Shapiro had his own decisive #NeverTrump moment: “The point where I said, categorically, I will never vote for this human being was when he refused to denounce the KKK on national television two days before the Louisiana primary,” said Shapiro, who supported Senator Ted Cruz. “He panders to legitimately the worst elements in American life.”
…Trump supporters include some prominent people, such as billionaire Republican donor Sheldon Adelson, former Bush press secretary Ari Fleischer, New York Congressman Lee Zeldin and nationally syndicated talk-show host and Jewish Journal columnist Dennis Prager. The Republican Jewish Coalition also came out in favor of the presumptive candidate, issuing a statement on May 4 congratulating Trump after Cruz and Ohio Gov. John Kasich suspended their campaigns, saying Clinton “is the worst possible choice for a commander in chief.”
…Radio commentator and Jewish Journal columnist Dennis Prager has, since early in the nomination process, opposed Trump, but said he would vote for him if he became the nominee. “I said from the outset that if my darkest dreams were realized, and he became the Republican nominee, I would vote for him,” Prager wrote in an email. “The reason is that there is one thing that frightens me more than Donald Trump being elected president, and that is Hillary Clinton being elected president.”
He said Trump’s behavior and positions made him unsure “almost every day” whether he could maintain that position. Asked what Trump would have to do to lose his vote, Prager said, “He tries almost every day.”
Among the many distinctions Prager sees between a Trump presidency and a Clinton presidency: the Supreme Court, natural gas extraction (known as “fracking,” which Clinton has come out hard against during her campaign against Bernie Sanders), and, as he said, “An ever-expanding government taking over more and more of the American economy.”
Prager fears Clinton appointments to the Supreme Court could, for a generation, allow judges to “use the court to pass laws” otherwise not achievable with a Republican-controlled Congress or White House. Asked to respond to #NeverTrump conservatives’ fear that Trump is redefining—or has already redefined the Republican Party—Prager said that will only happen if he “succeeds as president, and doesn’t do so by adopting conservative policies.”
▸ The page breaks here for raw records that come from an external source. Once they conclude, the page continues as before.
theorem startPatch_memWf {s : State} (h : s.MemWf) (sl : Slot) (e : Eng) :
    (startPatch s sl e).1.MemWf := by
  unfold startPatch
  try simp only []
  repeat' first
    | (with_reducible first
        | assumption | apply Eng.stop_memWf)
    | (with_reducible first | refine State.memWf_modCore ?_ (fun _ hk => hk) | refine State.memWf_mkMap ?_ ?_)
    | exact fun _ hk => hk | split | (fail_if_no_progress with_reducible refine State.memWf_mk ?_)

theorem unitPatch_memWf {s : State} (h : s.MemWf) (core : Nat) (e : Eng) :
    (unitPatch s core e).1.MemWf := by
  unfold unitPatch
  try simp only []
  repeat' first
    | (with_reducible first
        | assumption | apply State.setDomain_memWf | refine owned_memWf ?_ _ _ (fun _ => ?_))
    | (refine foldl_memWf ?_ (fun _ _ _ => ?_))
    | (with_reducible first | refine State.memWf_modCore ?_ (fun _ hk => hk) | refine State.memWf_mkMap ?_ ?_)
    | exact fun _ hk => hk | split | (fail_if_no_progress with_reducible refine State.memWf_mk ?_)

theorem evalStap_memWf {s : State} (h : s.MemWf) (core : Nat) (sl : Slot) (f : FStap) (e : Eng) (key : Nat) :
    (evalStap s core sl f e key).1.MemWf := by
  unfold evalStap
  try simp only []
  repeat' first
    | (with_reducible first
        | assumption | apply State.modSlot_memWf | apply State.perfEvent_memWf | apply State.noteGrant_memWf
        | apply Eng.stop_memWf)
    | (with_reducible first | refine State.memWf_modCore ?_ (fun _ hk => hk) | refine State.memWf_mkMap ?_ ?_)
    | exact fun _ hk => hk | split | (fail_if_no_progress with_reducible refine State.memWf_mk ?_)

theorem startStap_memWf {s : State} (h : s.MemWf) (core : Nat) (sl : Slot) (f : FStap) (e : Eng) :
    (startStap s core sl f e).1.MemWf := by
  unfold startStap
  try simp only []
  repeat' first
    | (with_reducible first
        | assumption | apply Eng.stop_memWf | apply evalStap_memWf)
    | (with_reducible first | refine State.memWf_modCore ?_ (fun _ hk => hk) | refine State.memWf_mkMap ?_ ?_)
    | exact fun _ hk => hk | split | (fail_if_no_progress with_reducible refine State.memWf_mk ?_)

theorem State.chairTrap_memWf {s : State} (h : s.MemWf) (chair : Nat) (rec : List Word) :
    (State.chairTrap s chair rec).MemWf := by
  unfold State.chairTrap
  try simp only []
  repeat' first
    | (with_reducible first
        | assumption | apply State.hpaWrite_memWf | apply State.noteRing_memWf | apply State.ringPush_memWf)
    | (with_reducible first | refine State.memWf_modCore ?_ (fun _ hk => hk) | refine State.memWf_mkMap ?_ ?_)
    | exact fun _ hk => hk | split | (fail_if_no_progress with_reducible refine State.memWf_mk ?_)

theorem State.setHold_memWf {s : State} (h : s.MemWf) (key : Nat) : (s.setHold key).MemWf :=
  State.memWf_mkHbm h (Memory.set_wf h.1 _ _)

theorem unitStap_memWf {s : State} (h : s.MemWf) (core : Nat) (sl : Slot) (f : FStap) (e : Eng) (k : Nat) :
    (unitStap s core sl f e k).1.MemWf := by
  unfold unitStap
  try simp only []
  repeat' first
    | (with_reducible first
        | assumption | apply State.noteUe_memWf | refine writeVa_memWf (by assumption) ?_ | apply State.chairTrap_memWf
        | apply State.setHold_memWf)
    | (with_reducible first | refine State.memWf_modCore ?_ (fun _ hk => hk) | refine State.memWf_mkMap ?_ ?_)
    | exact fun _ hk => hk | split | (fail_if_no_progress with_reducible refine State.memWf_mk ?_)

theorem startSmpl_memWf {s : State} (h : s.MemWf) (core : Nat) (sl : Slot) (f : FSmpl) (e : Eng) :
    (startSmpl s core sl f e).1.MemWf := by
  unfold startSmpl
  try simp only []
  repeat' first
    | (with_reducible first
        | assumption | apply State.noteGrant_memWf | apply Eng.stop_memWf
        | refine Eng.readDesc_memWf ?_ _ _ _ _ (fun _ => ?_))
    | (with_reducible first | refine State.memWf_modCore ?_ (fun _ hk => hk) | refine State.memWf_mkMap ?_ ?_)
    | exact fun _ hk => hk | split | (fail_if_no_progress with_reducible refine State.memWf_mk ?_)

theorem State.noteBitmap_memWf {s : State} (h : s.MemWf) (bmap : Nat) :
    (State.noteBitmap s bmap).MemWf := by
  unfold State.noteBitmap
  try simp only []
  repeat' first
    | (with_reducible first
        | assumption | apply State.noteCarve_memWf)
    | (with_reducible first | refine State.memWf_modCore ?_ (fun _ hk => hk) | refine State.memWf_mkMap ?_ ?_)
    | exact fun _ hk => hk | split | (fail_if_no_progress with_reducible refine State.memWf_mk ?_)

theorem smplResult_memWf {s : State} (h : s.MemWf) (core : Nat) (sl : Slot) (f : FSmpl) (e : Eng) :
    (smplResult s core sl f e).1.MemWf := by
  unfold smplResult
  try simp only []
  repeat' first
    | (with_reducible first
        | assumption | apply State.storeLocal_memWf | apply State.noteBitmap_memWf)
    | (with_reducible first | refine State.memWf_modCore ?_ (fun _ hk => hk) | refine State.memWf_mkMap ?_ ?_)
    | exact fun _ hk => hk | split | (fail_if_no_progress with_reducible refine State.memWf_mk ?_)

theorem unitSmpl_memWf {s : State} (h : s.MemWf) (core : Nat) (sl : Slot) (f : FSmpl) (e : Eng) (k : Nat) :
    (unitSmpl s core sl f e k).1.MemWf := by
  unfold unitSmpl
  try simp only []
  repeat' first
    | (with_reducible first
        | assumption | apply Eng.stop_memWf | apply smplResult_memWf)
    | (with_reducible first | refine State.memWf_modCore ?_ (fun _ hk => hk) | refine State.memWf_mkMap ?_ ?_)
    | exact fun _ hk => hk | split | (fail_if_no_progress with_reducible refine State.memWf_mk ?_)

theorem startSeqc_memWf {s : State} (h : s.MemWf) (core : Nat) (sl : Slot) (e : Eng) :
    (startSeqc s core sl e).1.MemWf := by
  unfold startSeqc
  try simp only []
  repeat' first
    | (with_reducible first
        | assumption | apply Eng.stop_memWf | refine Eng.readDesc_memWf ?_ _ _ _ _ (fun _ => ?_))
    | (with_reducible first | refine State.memWf_modCore ?_ (fun _ hk => hk) | refine State.memWf_mkMap ?_ ?_)
    | exact fun _ hk => hk | split | (fail_if_no_progress with_reducible refine State.memWf_mk ?_)

theorem commitTokens_memWf {s : State} (h : s.MemWf) (key : Nat) (stops : List Nat) (e : Eng) : (commitTokens s key stops e).1.MemWf := by
  unfold commitTokens
  refine State.memWf_mkHbm h ?_
  repeat' first | exact Memory.write_wf h.1 _ _ _ | apply Memory.write_wf | apply Memory.set_wf | split

theorem actSeqc_memWf {s : State} (h : s.MemWf) (chair : Nat) (key : Nat) (e : Eng) :
    (actSeqc s chair key e).1.MemWf := by
  unfold actSeqc
  try simp only []
  repeat' first
    | (with_reducible first
        | assumption | apply Eng.stop_memWf | apply commitTokens_memWf)
    | (with_reducible first | refine State.memWf_modCore ?_ (fun _ hk => hk) | refine State.memWf_mkMap ?_ ?_)
    | exact fun _ hk => hk | split | (fail_if_no_progress with_reducible refine State.memWf_mk ?_)

theorem execSeqcRetire_memWf {s : State} (h : s.MemWf) (core : Nat) (uid : Nat) :
    Out.Wf (execSeqcRetire core uid s) := by
  unfold execSeqcRetire
  try simp only []
  repeat' first
    | (with_reducible first
        | assumption | refine Out.wf_next ?_ | refine Out.wf_need ?_ | refine Out.wf_needSome (fun _ => ?_)
        | apply State.noteUe_memWf | apply State.engineActed_memWf | apply actSeqc_memWf)
    | exact Out.wf_fault
    | (with_reducible first | refine State.memWf_modCore ?_ (fun _ hk => hk) | refine State.memWf_mkMap ?_ ?_)
    | exact fun _ hk => hk | split | (fail_if_no_progress with_reducible refine State.memWf_mk ?_)

theorem startEng_memWf {s : State} (h : s.MemWf) (core : Nat) (sl : Slot) (e : Eng) :
    (startEng s core sl e).1.MemWf := by
  unfold startEng
  try simp only []
  repeat' first
    | (with_reducible first
        | assumption | apply startCopy_memWf | apply startScatter_memWf | apply startKvapp_memWf | apply startLaunch_memWf
        | apply startBind_memWf | apply startUnbind_memWf | apply startAttn_memWf | apply startPatch_memWf
        | apply startStap_memWf | apply startSmpl_memWf | apply startSeqc_memWf)
    | (with_reducible first | refine State.memWf_modCore ?_ (fun _ hk => hk) | refine State.memWf_mkMap ?_ ?_)
    | exact fun _ hk => hk | split | (fail_if_no_progress with_reducible refine State.memWf_mk ?_)

theorem unitEng_memWf {s : State} (h : s.MemWf) (core : Nat) (sl : Slot) (e : Eng) (k : Nat) :
    (unitEng s core sl e k).1.MemWf := by
  unfold unitEng
  try simp only []
  repeat' first
    | (with_reducible first
        | assumption | apply unitCopy_memWf | apply unitComp_memWf | apply unitScatter_memWf | apply unitSynci_memWf
        | apply unitInv_memWf | apply unitKvapp_memWf | apply unitAttn_memWf | apply unitPdom_memWf | apply unitPwr_memWf
        | apply unitPfeed_memWf | apply unitPstep_memWf | apply unitPsave_memWf | apply unitPrest_memWf
        | apply unitPatch_memWf | apply unitStap_memWf | apply unitSmpl_memWf)
    | (with_reducible first | refine State.memWf_modCore ?_ (fun _ hk => hk) | refine State.memWf_mkMap ?_ ?_)
    | exact fun _ hk => hk | split | (fail_if_no_progress with_reducible refine State.memWf_mk ?_)

theorem State.dropRoots_memWf {s : State} (h : s.MemWf) (chair : Nat) (e : Eng) :
    (State.dropRoots s chair e).MemWf := by
  unfold State.dropRoots
  try simp only []
  repeat' first
    | (with_reducible first
        | assumption)
    | (with_reducible first | refine State.memWf_modCore ?_ (fun _ hk => hk) | refine State.memWf_mkMap ?_ ?_)
    | exact fun _ hk => hk | split | (fail_if_no_progress with_reducible refine State.memWf_mk ?_)

theorem State.setEng_memWf {s : State} (h : s.MemWf) (core : Nat) (e : Eng) :
    (State.setEng s core e).MemWf := by
  unfold State.setEng
  try simp only []
  repeat' first
    | (with_reducible first
        | assumption)
    | (with_reducible first | refine State.memWf_modCore ?_ (fun _ hk => hk) | refine State.memWf_mkMap ?_ ?_)
    | exact fun _ hk => hk | split | (fail_if_no_progress with_reducible refine State.memWf_mk ?_)

theorem State.dropEng_memWf {s : State} (h : s.MemWf) (core : Nat) (e : Eng) :
    (State.dropEng s core e).MemWf := by
  unfold State.dropEng
  try simp only []
  repeat' first
    | (with_reducible first
        | assumption)
    | (with_reducible first | refine State.memWf_modCore ?_ (fun _ hk => hk) | refine State.memWf_mkMap ?_ ?_)
    | exact fun _ hk => hk | split | (fail_if_no_progress with_reducible refine State.memWf_mk ?_)

theorem State.finishEng_memWf {s : State} (h : s.MemWf) (core : Nat) (e : Eng) :
    (State.finishEng s core e).MemWf := by
  unfold State.finishEng
  try simp only []
  repeat' first
    | (with_reducible first
        | assumption | apply State.draw_memWf | apply State.completeCq_memWf | apply State.dropEng_memWf)
    | (with_reducible first | refine State.memWf_modCore ?_ (fun _ hk => hk) | refine State.memWf_mkMap ?_ ?_)
    | exact fun _ hk => hk | split | (fail_if_no_progress with_reducible refine State.memWf_mk ?_)

theorem finish_memWf {s : State} (h : s.MemWf) (core : Nat) (sl : Slot) (e : Eng) :
    Out.Wf (finish s core sl e) := by
  unfold finish
  try simp only []
  repeat' first
    | (with_reducible first
        | assumption | refine Out.wf_next ?_ | refine Out.wf_need ?_ | refine Out.wf_needSome (fun _ => ?_)
        | apply State.dropRoots_memWf | apply State.dropEng_memWf | apply State.finishEng_memWf)
    | exact Out.wf_fault
    | (with_reducible first | refine State.memWf_modCore ?_ (fun _ hk => hk) | refine State.memWf_mkMap ?_ ?_)
    | exact fun _ hk => hk | split | (fail_if_no_progress with_reducible refine State.memWf_mk ?_)

theorem execEngineCompletion_memWf {s : State} (h : s.MemWf) (core : Nat) (uid : Nat) (act : EngAct) :
    Out.Wf (execEngineCompletion core uid act s) := by
  unfold execEngineCompletion
  try simp only []
  repeat' first
    | (with_reducible first
        | assumption | refine Out.wf_next ?_ | refine Out.wf_need ?_ | refine Out.wf_needSome (fun _ => ?_)
        | apply State.engineActed_memWf | apply unitEng_memWf | apply State.setEng_memWf | apply finish_memWf)
    | exact Out.wf_fault
    | (with_reducible first | refine State.memWf_modCore ?_ (fun _ hk => hk) | refine State.memWf_mkMap ?_ ?_)
    | exact fun _ hk => hk | split | (fail_if_no_progress with_reducible refine State.memWf_mk ?_)

theorem State.seeing_memWf {s : State} (h : s.MemWf) (core : Nat) (sl : Slot) (ps : List PStore) :
    (State.seeing s core sl ps).MemWf := by
  unfold State.seeing
  try simp only []
  repeat' first
    | (with_reducible first
        | assumption | apply State.storeGlobal_memWf | apply State.storeLocal_memWf)
    | (refine foldl_memWf ?_ (fun _ _ _ => ?_))
    | (with_reducible first | refine State.memWf_modCore ?_ (fun _ hk => hk) | refine State.memWf_mkMap ?_ ?_)
    | exact fun _ hk => hk | split | (fail_if_no_progress with_reducible refine State.memWf_mk ?_)

theorem State.withMemory_memWf {s t : State} (h : s.MemWf) (ht : t.MemWf) (core : Nat) : (s.withMemory t core).MemWf :=
  ⟨ht.1, State.forall_modCore core h.2 fun _ _ => (State.memWf_iff.mp ht).2 core⟩

theorem State.drawPart_memWf {s : State} (h : s.MemWf) (l : List PStore) : (s.drawPart l).2.MemWf := by
  induction l generalizing s with
  | nil => exact h
  | cons p r ih => exact ih (State.draw_memWf h 2)

theorem State.seenBy_memWf {s : State} (h : s.MemWf) (sl : Slot) (e : Eng) :
    (State.seenBy s sl e).2.MemWf := by
  unfold State.seenBy
  try simp only []
  repeat' first
    | (with_reducible first
        | assumption | apply State.drawPart_memWf)
    | (with_reducible first | refine State.memWf_modCore ?_ (fun _ hk => hk) | refine State.memWf_mkMap ?_ ?_)
    | exact fun _ hk => hk | split | (fail_if_no_progress with_reducible refine State.memWf_mk ?_)

theorem State.issueEng_memWf {s : State} (h : s.MemWf) (core : Nat) (sl : Slot) (e : Eng) :
    (State.issueEng s core sl e).1.MemWf := by
  unfold State.issueEng
  try simp only []
  repeat' first
    | (with_reducible first
        | assumption | apply startEng_memWf | apply State.seeing_memWf | apply State.withMemory_memWf
        | apply State.seenBy_memWf)
    | (with_reducible first | refine State.memWf_modCore ?_ (fun _ hk => hk) | refine State.memWf_mkMap ?_ ?_)
    | exact fun _ hk => hk | split | (fail_if_no_progress with_reducible refine State.memWf_mk ?_)

theorem State.addEng_memWf {s : State} (h : s.MemWf) (core : Nat) (e : Eng) :
    (State.addEng s core e).MemWf := by
  unfold State.addEng
  try simp only []
  repeat' first
    | (with_reducible first
        | assumption)
    | (with_reducible first | refine State.memWf_modCore ?_ (fun _ hk => hk) | refine State.memWf_mkMap ?_ ?_)
    | exact fun _ hk => hk | split | (fail_if_no_progress with_reducible refine State.memWf_mk ?_)

theorem State.issueOrHold_memWf {s : State} (h : s.MemWf) (core : Nat) (sl : Slot) (e : Eng) :
    (State.issueOrHold s core sl e).MemWf := by
  unfold State.issueOrHold
  try simp only []
  repeat' first
    | (with_reducible first
        | assumption | apply State.perfEvent_memWf | apply State.issueEng_memWf | apply State.addEng_memWf)
    | (with_reducible first | refine State.memWf_modCore ?_ (fun _ hk => hk) | refine State.memWf_mkMap ?_ ?_)
    | exact fun _ hk => hk | split | (fail_if_no_progress with_reducible refine State.memWf_mk ?_)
“Then he may indeed redefine Republican and conservative,” Prager said. “I’ll worry about that then. And if he fails, he will give new impetus to the traditional understanding of Republican and conservative.”
…What put Weinstein, the Daily Caller editor, over the edge was an incident in which Michelle Fields, Weinstein’s girlfriend and a former Breitbart reporter, was grabbed at a Trump event by campaign manager Corey Lewandowski as she tried to approach Trump to ask him a question. A Florida prosecutor charged Lewandowski with battery, and then later dropped the charges, but eyewitnesses corroborated Fields’ account, along with audio and video footage.